Now that I am on maternity leave, I have been trying to come on time to pick up my children at school. I aim to get to the gate of school yard at least two or three minutes before the bell rings, so that by the time the kids come streaming out—my twins in their bright red school sweatshirts with heavy backpacks on their backs, my son in a light T-shirt oblivious to the weather and to the whereabouts of his schoolbooks—I am ready and waiting for them. I have noticed that there are several parents who congregate outside of the school gate every day to wait for their kids. Some even arrive a good ten to fifteen minutes early. And then there are the parents who show up breathless right as the bell rings, if not a few minutes later, scanning the schoolyard frantically for their kids who already ran off to play, having long-ago abandoned any expectation that a parent will be waiting to greet them.
I’m hoping not to be that kind of parent anymore. I want my children to hear the bell and have the confidence that their mother will be waiting at the gate, ready with a smile, if not also a snack. I want them to be able to count on me. In essence, I want them to enjoy the blessing that Isaac gives to both his sons, first to Jacob and then to Esau. In blessing his sons, Isaac invokes the dew: “May God give you of the dew of the heaven and the fat of the earth,” he tells Jacob, and then, in an echo of that blessing, he tells Esau, “See your abode shall enjoy the fat of the earth and the dew of the heaven above.” Rabbanit Penina Neuwirth explains that the blessing of dew is the blessing of reliability. Unlike the rain, which falls only in certain seasons and at unpredictable times of day, the dew appears every morning at dawn, regardless of the season. God tells the Jewish people in the Shema prayer that if they heed His will, the rain will fall upon them. Rain is conditional on our behavior. But dew is a daily unconditional guarantee.

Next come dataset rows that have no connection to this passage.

-- ==== Sys2Proof/Machine/Copy.lean ====
section
/-!
DEFINITION. The copy engine: the shadow set (R217, R234), CELAUNCH (R218, R235), CEWAIT and CEPOLL (R236), the start of a queue's
head (R121, R122, R221), the moving of a copy's units (R219, R222, log 5) and reductions (R220).
-/
namespace Sys2Proof.Machine
open State

/-! ### The shadow set (R234) -/

/-- CEW (R234). -/
def execCew (ix : BitVec 4) (a : Fld) (s : State) : Out :=
  .next ((s.updHere (·.updEn fun e => { e with shadow := e.shadow.set (s.slot * 16 + ix.toNat) (s.me.rg a.toNat) })).advance 8)
/-- CER (R234). -/
def execCer (d : Fld) (ix : BitVec 4) (s : State) : Out :=
  .next ((s.updMe (·.wg d.toNat (s.here.shadowReg s.slot ix.toNat))).advance 8)

/-! ### Queue and ids (R121, R218, R236) -/

namespace CEntry
/-- The transfer id of a command. -/
def tid : CEntry → Nat
  | .copy c => c.tid
  | .coll c => c.tid
/-- The generation a command was stamped with (R297). -/
def gen : CEntry → BitVec 16
  | .copy c => c.gen
  | .coll c => c.gen
end CEntry

/-- Whether an id is that of an incomplete copy or collective of a core (R218). -/
def Core.incomplete (c : Core) (tid : Nat) : Bool := (c.en.copyQ ++ c.en.flight).any fun e => e.tid == tid

/-- The next transfer id (R218). -/
def Core.nextTid (c : Core) : Nat :=
  (((List.range 64).map fun j => (c.en.tidNext + j - 1) % 65535 + 1).find? fun t => !c.incomplete t).getD c.en.tidNext

/-- Take the next transfer id. -/
def Core.takeTid (c : Core) : Nat × Core :=
  let t := c.nextTid
  (t, c.updEn fun e => { e with tidNext := t % 65535 + 1 })

/-- A copy of a core's flight by its id. -/
def Core.copyOf (c : Core) (tid : Nat) : Option Copy :=
  c.en.flight.findSome? fun
    | .copy m => if m.tid = tid then some m else none
    | .coll _ => none

/-- Replace a copy of a core's flight. -/
def Core.setCopy (c : Core) (m : Copy) : Core :=
  c.updEn fun e => { e with flight := e.flight.map fun x => if x.tid = m.tid then .copy m else x }

/-- The snapshot of a context's shadow set (R218). -/
def shadowOf (c : Core) (k : Nat) : Tab Word :=
  (List.range 11).foldl (fun t ix => t.set ix (c.shadowReg k ix)) ({} : Tab Word)

/-- Trap COPY with a status (R218). -/
def copyTrap (st : Nat) : Stop := .trap .copy (BitVec.ofNat 64 (st * 65536))

/-- The slots that a copy's arrival falls on, recorded at CELAUNCH: the handle of each receiver, or of the launcher (R218). -/
def copyTargets (s : State) (core : CoreId) (p : Plan) : Except Stop (List Target) :=
  if !p.he then .ok []
  else
    let rs := if p.dsp then receiversOf s core p else [(core, none)]
    rs.mapM fun r => do
      let x ← needHandle (s.core r.1) p.h
      if x.n ≤ p.hd then .error (handleTrap 5 p.h)
      else .ok { core := r.1, h := p.h, slot := (x.pp + p.hd) % x.n, bit := r.2 }

/-- The free-slot counters that a snapshot with INIT sets (R221). -/
def initCredits (p : Plan) (t : Tab Nat) : Tab Nat :=
  if p.init then (List.range 16).foldl (fun t b => if p.mask / 2 ^ b % 2 = 1 then t.set b p.credit else t) t else t

/-- Whether a copy leaves the core of its launcher. -/
def goesOut (core : CoreId) (p : Plan) (rs : List (CoreId × Option Nat)) : Bool := !p.dsp || rs.any fun r => r.1 != core

/-- A twin's outgoing item takes its sequence number (R227). -/
def Core.takesTwinSeq (c : Core) (out : Bool) : Core :=
  if out && c.run.any (·.twin) then c.updLi fun l => { l with twinNext := l.twinNext + 1 } else c

/-- Whether a copy's destination handle lies in the launcher's own core (R218, R382). -/
def ownHandle (s : State) (core : CoreId) (p : Plan) : Bool :=
  p.he && (!p.dsp || (receiversOf s core p).any (·.1 == core))

/-- Whether a copy writes its launcher's own scratchpad. -/
def ownWrites (s : State) (core : CoreId) (p : Plan) : Bool := p.dsp && (receiversOf s core p).any (·.1 == core)

/-- The status that a copy has from its launch: SEALED where it names a killed or sealed core as a destination (R219, R226). -/
def launchStatus (s : State) (rs : List (CoreId × Option Nat)) : Option (BitVec 16) :=
  if rs.any fun r => (s.core r.1).li.killed || (s.core r.1).li.isSealed then some 0x18#16 else none

/-- CELAUNCH (R218, R235); a reduction abandons a taste run (R302). It names its destination handle (R382); the copy's source range is
held from now, or where it has a guard from its passing (R124, R171), its own destination against the launcher's stores (R74). -/
def execCelaunch (d : Fld) (s : State) : Out :=
  let sh := shadowOf s.here s.slot
  let p := readPlan sh
  let named : State → State := fun t => if ownHandle s s.cur p then s.orHandleTrap p.h t else t
  .next (if s.inTaste && (p.op == 1 || p.op == 2) then s.stop .void
    else if 16 ≤ s.here.en.copyQ.length then s.stop .hold
    else named <| match planCheck s s.cur sh with
      | some st => s.stop (copyTrap st)
      | none => s.finish 8 do
        let ts ← copyTargets s s.cur p
        let (tid, c) := s.here.takeTid
        let src : List SrcRange := if p.ssp then [⟨.copy s.cur tid, p.ranges true⟩] else []
        let m : Copy := { tid := tid, owner := s.slot, slot := s.slot, sh := sh, fmode := s.me.fmode, row := c.sp.seenRow s.slot,
                          targets := ts, rcv := receiversOf s s.cur p, gen := s.mod.gen, run := c.run,
                          lock := if p.ge then src.head? else none, twinSeq := c.li.twinNext,
                          status := launchStatus s (receiversOf s s.cur p) }
        let c := c.updSp fun sp => { sp with
          srcs := sp.srcs ++ (if p.ge then [] else src)
          dsts := sp.dsts ++ if ownWrites s s.cur p then [⟨.copy s.cur tid, s.slot, p.ranges false⟩] else [] }
        let c := c.updEn fun e => { e with copyQ := e.copyQ ++ [.copy m], mcredit := initCredits p e.mcredit }
        let c := c.takesTwinSeq (goesOut s.cur p (receiversOf s s.cur p))
        .ok (c.decideHeads.wg s.slot d.toNat (BitVec.ofNat 64 tid)))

As parents, there is room for both the conditional rain and the unconditional dew. There are times when we must reward and punish our children, showering or withholding our bounty depending on their behavior. But then there are the aspects of parenting that are entirely unconditional. When a small child wakes up crying at night, he should know, regardless of how he behaved that day, that his mother will come to him. When a toddler falls off the monkey bars and scrapes her knee, she should know that even if she wasn’t listening when she was told to come home a few minutes earlier, her father will nonetheless bandage her cut and ice her bruise. And when my children coming running out of school at the end of the day, they should have full confidence that their mother will be waiting at the gate to greet them.
Alice Shalvi writes in her memoir that as a mother, she was rarely around for her children. That said, she quotes one of her children who tells her that when she was home, she was far more interesting than the parents who were always there. Alice Shalvi did great things for Israeli women and for the Jewish people when she wasn’t at home. But that’s not the kind of mother I want to be – at least not right now. I imagine that when Shalvi came home at the end of the day, she burst in like a rainstorm, regaling her family with her stories. I’d like to be more like the dew, patiently waiting on the grass for my children to come to me.
“They also serve who only stand and wait,” John Milton famously wrote in a sonnet about his inability to serve God in the same way after he lost his vision. I, too, am somewhat incapacitated with a new baby; I can’t run around as much as I used to do. But I look at the parents who show up every day before the bell and realize that this too is a form of holy devotion. If I can stand and wait for my children every day, perhaps I am, in my own way, showering them in blessing.